— Я могу разобраться с этим, сэр, — произносит Норман у меня за спиной. — У вас есть более важные дела.
Я игнорирую его слова, на четвёртом из двенадцати экранов появляются чёрно-белые линии из-за перемотки видео.
— Я знаю, как такое поведение угнетает Вас, — ворчит Картер, включая повтор.
— Вы говорите, что это не единственный случай?
— Иногда она выходит из-под контроля. Но это происходит только тогда, когда Вас нет в поместье.
— Она должна быть благодарна за то, что находится здесь.
— Дайте ей время, — говорит Норман. — Придётся потерпеть, пока она не смирится.
Я поворачиваюсь к нему, приподнимая бровь:
— Меня беспокоит вовсе не ожидание. Это неуважение к твоей власти и нехватка обычной терпимости. Мы не просим у неё чего-то сверхъестественного. Привыкнуть не так уж и сложно.
— Поставьте себя на её место, — едва слышно произносит Норман. — Прошла всего лишь неделя.

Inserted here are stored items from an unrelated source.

-- ==== Sys2Proof/Tests/Slice0.lean ====
section
/-! SUPPORT. Tests: what is ill formed, the words of spec/30_encoding.md, one step of each operation from the vectors
of spec/95_test_vectors.md, and for each statement with hypotheses a concrete state and operands that meet them. -/

namespace Sys2Proof.Tests

open Sys2Proof Sys2Proof.Machine

/-! ## Small states -/

/-- A capacity of 3 and the breaking byte discarded. -/
def small : Params := ⟨3, false, .keep⟩

/-- A capacity of 3, the breaking byte looked at again, a lossy transport. -/
def smallReexamine : Params := ⟨3, true, .lossy⟩

/-- Reset with the small parameters. -/
def start : State := { State.reset with params := small }

/-- Reset with the small parameters and P_RESYNC_REEXAMINE = 1. -/
def startReexamine : State := { State.reset with params := smallReexamine }

/-- A full FIFO, armed, in a burst. -/
def full : State :=
  { start with fifo := [(0, 0x24), (1, 0x2A), (2, 0x25)], rdIdx := 1, wrIdx := 1, fill := 3, armed := true, inb := true }

/-- A FIFO whose one byte is its last entry. -/
def atEdge : State := { start with fifo := [(2, 0x24)], rdIdx := 2, wrIdx := 0, fill := 1, dpend := true }

/-- Two of three payload bytes collected. -/
def collecting : State :=
  { start with len := 3, flen := 3, pcount := 2, pst := .collecting, rxpay := [(0, 0x41), (1, 0x42)] }

/-- A frame of one byte before its first end marker. -/
def beforeEnd1 : State := { collecting with len := 1, flen := 1, pcount := 1, pst := .awaitEnd1 }

/-- A frame of one byte before its second end marker. -/
def beforeEnd2 : State := { beforeEnd1 with pst := .awaitEnd2 }

/-- The ack frame before its last byte. -/
def sending : State :=
  { start with txw := [(0, 0x24), (1, 0x2A), (2, 0x25)], txLen := 3, txCur := 2, txAct := true, txWritable := true }

/-- The state an outcome holds. -/
def nextOf (o : Host.Outcome State Fault Refusal) : Option State :=
  match o with
  | .next t => some t
  | _ => none

/-- The answer an operation gives from a state that has answered nothing. -/
def answer (i : Instr) (s : State) : Option Word := (nextOf (exec i s)).bind fun t => t.responses.getLast?.map (·.2)

/-- The decoder's answer, errors apart. -/
def decoded (p : Port) (w : Word) : Option Instr :=
  match decode p w with
  | .ok i => some i
  | .error _ => none

/-! ## Well-formedness -/

theorem test_ill_formed_port : (Instr.push 1).legalOn .cmd = false ∧ Instr.detach.legalOn .cmd = false ∧
    Instr.pop.legalOn .rx = false ∧ Instr.rearm.legalOn .rx = false ∧ (Instr.setlen 1).legalOn .rx = false ∧
    (Instr.parse 1).legalOn .rx = false ∧ Instr.parsef.legalOn .rx = false ∧ (Instr.pack 1).legalOn .rx = false ∧
    Instr.packf.legalOn .rx = false ∧ (Instr.wrpay 1 1).legalOn .rx = false ∧ (Instr.rdpay 1).legalOn .rx = false ∧
    (Instr.build 1).legalOn .rx = false ∧ Instr.buildack.legalOn .rx = false ∧ Instr.txstep.legalOn .rx = false ∧
    (Instr.rdreg 1).legalOn .rx = false := by decide

theorem test_ill_formed_capacity : ¬ (Params.wf ⟨0, false, .keep⟩) ∧ ¬ (Params.wf ⟨65536, false, .keep⟩) := by decide

theorem test_well_formed_capacity : Params.wf ⟨1, false, .keep⟩ ∧ Params.wf ⟨65535, true, .lossy⟩ := by decide

theorem test_ill_formed_ldpay : ldpayFits 254 [1, 2] = false ∧ ldpayFits 255 [1] = false ∧ ldpayFits 0 [] = false := by
  decide

theorem test_ill_formed_memory : ¬ (Memory.wf [(1, 0), (0, 0)]) ∧ ¬ (Memory.wf [(1, 0), (1, 7)]) := by decide

/-! ## Decoding: words written out from R114's patterns and R132 -/

theorem test_decode_ingress : decoded .rx 0x10000041 = some (.push 0x41) ∧ decoded .rx 0x20000000 = some .detach ∧
    decoded .cmd 0x30000000 = some .pop ∧ decoded .cmd 0x40000000 = some .rearm := by decide

theorem test_decode_deframer : decoded .cmd 0x50000040 = some (.setlen 64) ∧
    decoded .cmd 0x60000024 = some (.parse 0x24) ∧ decoded .cmd 0x68000000 = some .parsef ∧
    decoded .cmd 0x9000FE00 = some (.rdpay 254) := by decide

theorem test_decode_ack : decoded .cmd 0x7000002A = some (.pack 0x2A) ∧ decoded .cmd 0x78000000 = some .packf := by
  decide

theorem test_decode_framer : decoded .cmd 0x80000399 = some (.wrpay 3 0x99) ∧
    decoded .cmd 0xA00000FF = some (.build 255) ∧ decoded .cmd 0xB0000000 = some .buildack ∧
    decoded .cmd 0xC0000000 = some .txstep := by decide

theorem test_decode_control : decoded .cmd 0x00000000 = some .nop ∧ decoded .rx 0x00000000 = some .nop ∧
    decoded .cmd 0xD0000A00 = some (.rdreg 0x0A) := by decide

/-- V-DEF-15 to V-DEF-17, V-ACK-7, V-TX-9. -/
theorem test_decode_unused_fields : [(0x50000100 : Word), 0x68000024, 0x60010024, 0x90000001, 0x78000025, 0xC8000000,
    0xB0000001, 0xA0000100].filterMap (decoded .cmd) = [] := by decide

/-- V-CTL-3, V-CTL-7 to V-CTL-9, V-CTL-12. -/
theorem test_decode_illegal : [(0x00000001 : Word), 0xD0000001, 0xE0000000, 0xF0000000, 0x38000000,
    0x9000FF01].filterMap (decoded .cmd) = [] := by decide

/-- V-FIFO-13, V-FIFO-14, V-CTL-10. -/
theorem test_decode_wrong_port : decoded .cmd 0x10000041 = none ∧ decoded .cmd 0x20000000 = none ∧
    decoded .rx 0x30000000 = none ∧ decoded .rx 0x40000000 = none := by decide

theorem test_decode_table_word : decodeTableWord 32 0x10000041 = some (.push 0x41) ∧
    decodeTableWord 32 0x60000024 = some (.parse 0x24) ∧ decodeTableWord 32 0xE0000000 = none := by decide

/-- R131: LDPAY 3, 0x99, 0x98, whose first word is R132's. -/
theorem test_listing_ldpay :
    assembleLine ⟨none, .ldpay, [.decimal 3, .hexadecimal 0x99, .hexadecimal 0x98]⟩ =
      some [(.cmd, 0x80000399), (.cmd, 0x80000498)] := by decide

theorem test_listing_character : assembleLine ⟨none, .op .push, [.character '$']⟩ = some [(.rx, 0x10000024)] := by
  decide

/-! ## One step of each operation (95_test_vectors.md, the capacity 3 for 500) -/

/-- V-FIFO-9. -/
theorem test_push_wraps : (nextOf (exec (.push 0xAA) { start with rdIdx := 2, wrIdx := 2, armed := true })).map
    (fun t => (t.fifo, t.wrIdx, t.fill, t.inb)) = some ([(2, 0xAA)], 0, 1, true) := by decide

/-- V-FIFO-7. -/
theorem test_push_overflows : answer (.push 0xAB) full = some 0x30000000 := by decide

/-- V-FIFO-2. -/
theorem test_detach : (nextOf (exec .detach full)).map statusView = some 2 := by decide

/-- V-FIFO-10. -/
theorem test_pop_wraps : (nextOf (exec .pop atEdge)).map (fun t => (t.responses, t.rdIdx, t.fill)) =
    some ([(.cmd, 0x00000024)], 0, 0) := by decide

/-- V-SRC-2. -/
theorem test_pop_underflows : answer .pop start = some 0x40000000 := by decide

/-- V-FIFO-4. -/
theorem test_rearm : (nextOf (exec .rearm atEdge)).map statusView = some 1 := by decide

/-- V-DEF-5. -/
theorem test_setlen : (nextOf (exec (.setlen 5) collecting)).map (fun t => (t.len, t.flen)) = some (5, 3) := by decide

/-- V-DEF-1, its last byte. -/
theorem test_parse_frame : answer (.parse 0x23) beforeEnd2 = some 0x10000123 := by decide

/-- V-DEF-10, its fourth byte. -/
theorem test_parse_resync : (nextOf (exec (.parse 0x24) { beforeEnd2 with params := smallReexamine })).map
    (fun t => (t.pst, t.pcount, t.fv)) = some (.collecting, 0, false) := by decide

/-- V-DEF-4: the last payload byte, a start marker. -/
theorem test_parsef_collects : (nextOf (exec .parsef { atEdge with flen := 3, pcount := 2, pst := .collecting })).map
    (fun t => (t.rxpay, t.pst, t.fill)) = some ([(2, 0x24)], .awaitEnd1, 0) := by decide

/-- V-DEF-14. -/
theorem test_parsef_underflows : (nextOf (exec .parsef collecting)).map (fun t => (t.responses, t.pcount)) =
    some ([(.cmd, 0x40000000)], 2) := by decide

/-- V-ACK-1, its last byte. -/
theorem test_pack_ack : answer (.pack 0x25) { start with ast := .aGotAk1 } = some 0x20000025 := by decide

/-- V-ACK-2, its second byte. -/
theorem test_pack_resync : (nextOf (exec (.pack 0x24) { start with ast := .aGotSm })).map (·.ast) = some .aStart := by
  decide

/-- V-ACK-6, its second byte. -/
theorem test_packf : (nextOf (exec .packf { full with ast := .aGotSm })).map (fun t => (t.responses, t.ast, t.fill)) =
    some ([(.cmd, 0x0000002A)], .aGotAk1, 2) := by decide

/-- V-TX-7. -/
theorem test_wrpay_last : (nextOf (exec (.wrpay 254 0x5A) start)).map (·.txpay) = some [(254, 0x5A)] := by decide

/-- V-TX-6. -/
theorem test_wrpay_range : answer (.wrpay 255 1) start = some 0x90000000 := by decide

/-- V-DEF-3. -/
theorem test_rdpay_last : answer (.rdpay 254) { start with rxpay := [(254, 0xFE)] } = some 0x000000FE := by decide

/-- V-DEF-3. -/
theorem test_rdpay_range : answer (.rdpay 255) start = some 0x90000000 := by decide

/-- V-SRC-3. -/
theorem test_build : (nextOf (exec (.build 2) { start with txpay := [(0, 0x11), (1, 0x22)] })).map
    (fun t => (t.txw, t.txLen, t.txAct)) =
      some ([(0, 0x24), (1, 0x11), (2, 0x22), (3, 0x40), (4, 0x23)], 5, true) := by decide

— Пришло время показать, кто здесь Хозяин. В нашем мире мы не имеем права на ошибку, и ты знаешь это. Даже малейшая погрешность может изменить всё. Если я пропущу сквозь пальцы её выходки, это и будет той самой ошибкой. Мне абсолютно наплевать, чем она занимается целыми днями. Но непослушание должно быть пресечено на корню.
— Я понимаю это, но предлагаю ещё немного потерпеть. Может, я могу дать ей что-нибудь, что заставит её чувствовать себя как дома. В её квартире есть что-нибудь такое, что можно привезти сюда?
— У меня нет времени пробираться в её квартиру. Кажется, ей нравится мексиканская кухня. Почему бы не предложить Майклу приготовить для неё тако с курицей? — Норман хмурится, а я хохочу. — Хватит сюсюкаться с ней как с ребёнком, Норман. Она привыкнет. Если нет, я дам ей понять, кто я такой. Как тебе такая идея?
— Не очень хорошая, Хозяин.
— Если она будет вести себя так же, пока я здесь, то я воплощу эту идею в жизнь. Как только она поймёт, что её вспышкам гнева не потакают, у неё не останется другого выхода, кроме как смириться со своим нынешним положением. Но если она сунет нос в чужие дела или дальше будет создавать проблемы, то сама того не зная, может ступить в мир, о котором даже не предполагала. Мир, в котором есть я, — отвечаю низким голосом, сжимая кулаки. — Я и то, что она никогда не должна узнать.
— Сэр?
Я смотрю на Картера, а потом перевожу взгляд на экран. Кейтлин сидит на высоком стуле в столовой. Она сидит так спокойно, что я ловлю себя на мысли, что изучаю её лицо. Камера превращает её синие глаза в серую тень. Её щёки, скорее всего, такие же розовые, как и её губы, — идеал женственности. Она берёт розу из вазы и притрагивается ею к своей белой коже на щеке. Её белокурые волосы собраны в чёрную сетку, напоминающую паутину, которая желает свою добычу. Желает меня.
— Всё в порядке. Сэр? — спрашивает Норман.
— А что?
— Вы издали какой-то звук.
Я приподнимаю бровь, когда Кейтлин делает резкое движение. Она тянется через весь стол, что-то хватает, и нет ни малейшего намёка на то, что собирается делать дальше.
— Начинается, — слышу я от Картера.
ГЛАВА 7.
Кейтлин.
Я плохо себя вела. Меня заперли в спальне на пять дней из-за того, что я хотела разбить окно подсвечником. А потом я заметила в комнате большое количество камер и разбила их все до единой. На следующее утро их заменили, но с тех самых пор меня посадили под замок.
Сейчас все дни для меня сливаются в одно большое пятно. Считать их мне помогает календарь, который я украла из библиотеки и принесла в свою комнату. Каждый день я отрываю листочек, радуясь тому, что это не детский календарь с мишками и анекдотами. Я знаю, что сижу взаперти уже почти две недели, потому что ориентируюсь по красным пометкам на календаре (прим. пер.: красным цветом отмечается воскресенье в отрывных календарях).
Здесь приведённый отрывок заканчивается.